== Segment start ==

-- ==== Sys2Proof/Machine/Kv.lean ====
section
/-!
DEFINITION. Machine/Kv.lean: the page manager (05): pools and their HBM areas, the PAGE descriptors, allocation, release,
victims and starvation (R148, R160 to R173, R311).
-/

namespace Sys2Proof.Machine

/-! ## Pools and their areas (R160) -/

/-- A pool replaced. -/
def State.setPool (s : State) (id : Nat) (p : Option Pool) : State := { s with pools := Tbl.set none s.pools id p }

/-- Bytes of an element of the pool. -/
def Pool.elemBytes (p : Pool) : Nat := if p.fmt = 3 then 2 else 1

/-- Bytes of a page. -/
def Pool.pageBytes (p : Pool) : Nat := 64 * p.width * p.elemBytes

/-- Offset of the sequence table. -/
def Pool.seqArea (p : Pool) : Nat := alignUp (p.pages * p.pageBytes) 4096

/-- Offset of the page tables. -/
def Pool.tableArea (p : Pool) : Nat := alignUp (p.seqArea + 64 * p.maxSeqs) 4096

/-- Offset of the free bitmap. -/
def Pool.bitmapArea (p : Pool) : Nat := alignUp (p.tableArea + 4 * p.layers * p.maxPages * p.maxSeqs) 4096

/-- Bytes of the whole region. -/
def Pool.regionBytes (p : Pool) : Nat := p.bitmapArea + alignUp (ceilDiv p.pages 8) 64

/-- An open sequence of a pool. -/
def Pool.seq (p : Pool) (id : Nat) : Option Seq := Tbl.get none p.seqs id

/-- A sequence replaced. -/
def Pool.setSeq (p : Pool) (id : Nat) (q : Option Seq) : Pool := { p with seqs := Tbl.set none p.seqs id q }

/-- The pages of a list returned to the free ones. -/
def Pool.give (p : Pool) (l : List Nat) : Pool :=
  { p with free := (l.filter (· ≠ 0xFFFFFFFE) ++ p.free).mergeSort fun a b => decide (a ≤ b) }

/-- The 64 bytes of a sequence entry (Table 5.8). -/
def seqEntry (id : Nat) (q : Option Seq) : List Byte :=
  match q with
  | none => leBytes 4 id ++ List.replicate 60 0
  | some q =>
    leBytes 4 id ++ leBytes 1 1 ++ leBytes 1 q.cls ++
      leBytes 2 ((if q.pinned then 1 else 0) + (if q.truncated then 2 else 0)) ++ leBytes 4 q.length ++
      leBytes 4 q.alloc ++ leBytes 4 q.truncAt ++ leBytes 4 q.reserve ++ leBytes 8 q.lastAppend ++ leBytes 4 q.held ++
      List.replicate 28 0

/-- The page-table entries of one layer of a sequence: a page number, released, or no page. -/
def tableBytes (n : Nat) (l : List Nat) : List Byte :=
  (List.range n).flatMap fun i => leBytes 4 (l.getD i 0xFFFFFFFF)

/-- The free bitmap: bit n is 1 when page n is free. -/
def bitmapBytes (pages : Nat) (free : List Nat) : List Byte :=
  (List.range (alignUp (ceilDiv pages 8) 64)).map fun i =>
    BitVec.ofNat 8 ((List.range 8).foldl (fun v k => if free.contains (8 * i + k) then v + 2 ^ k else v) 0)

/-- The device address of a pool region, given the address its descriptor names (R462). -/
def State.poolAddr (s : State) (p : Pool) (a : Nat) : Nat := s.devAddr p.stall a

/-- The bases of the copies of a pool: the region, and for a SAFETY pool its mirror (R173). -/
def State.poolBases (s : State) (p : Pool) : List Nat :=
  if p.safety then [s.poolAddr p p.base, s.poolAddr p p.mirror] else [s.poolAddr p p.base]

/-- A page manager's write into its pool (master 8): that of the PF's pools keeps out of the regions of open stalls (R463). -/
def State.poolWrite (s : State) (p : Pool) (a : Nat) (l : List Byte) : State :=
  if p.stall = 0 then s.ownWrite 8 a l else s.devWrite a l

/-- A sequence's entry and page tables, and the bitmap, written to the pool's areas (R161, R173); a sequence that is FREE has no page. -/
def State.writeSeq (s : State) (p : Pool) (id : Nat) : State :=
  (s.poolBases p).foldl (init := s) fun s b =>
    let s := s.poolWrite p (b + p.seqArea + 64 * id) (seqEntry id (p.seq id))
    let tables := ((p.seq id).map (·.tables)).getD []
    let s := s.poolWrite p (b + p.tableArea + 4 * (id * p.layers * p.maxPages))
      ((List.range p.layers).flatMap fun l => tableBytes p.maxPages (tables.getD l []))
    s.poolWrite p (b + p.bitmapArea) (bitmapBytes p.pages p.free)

== Segment end ==

» **Instructions for the task**
Output, from the data above, the lines from the line with "leBytes 4 q.alloc" to the line with "if p.safety then" exactly as they stand, both ends included and nothing else.

» **Exercise answer**
      leBytes 4 q.alloc ++ leBytes 4 q.truncAt ++ leBytes 4 q.reserve ++ leBytes 8 q.lastAppend ++ leBytes 4 q.held ++
      List.replicate 28 0

/-- The page-table entries of one layer of a sequence: a page number, released, or no page. -/
def tableBytes (n : Nat) (l : List Nat) : List Byte :=
  (List.range n).flatMap fun i => leBytes 4 (l.getD i 0xFFFFFFFF)

/-- The free bitmap: bit n is 1 when page n is free. -/
def bitmapBytes (pages : Nat) (free : List Nat) : List Byte :=
  (List.range (alignUp (ceilDiv pages 8) 64)).map fun i =>
    BitVec.ofNat 8 ((List.range 8).foldl (fun v k => if free.contains (8 * i + k) then v + 2 ^ k else v) 0)

/-- The device address of a pool region, given the address its descriptor names (R462). -/
def State.poolAddr (s : State) (p : Pool) (a : Nat) : Nat := s.devAddr p.stall a

/-- The bases of the copies of a pool: the region, and for a SAFETY pool its mirror (R173). -/
def State.poolBases (s : State) (p : Pool) : List Nat :=
  if p.safety then [s.poolAddr p p.base, s.poolAddr p p.mirror] else [s.poolAddr p p.base]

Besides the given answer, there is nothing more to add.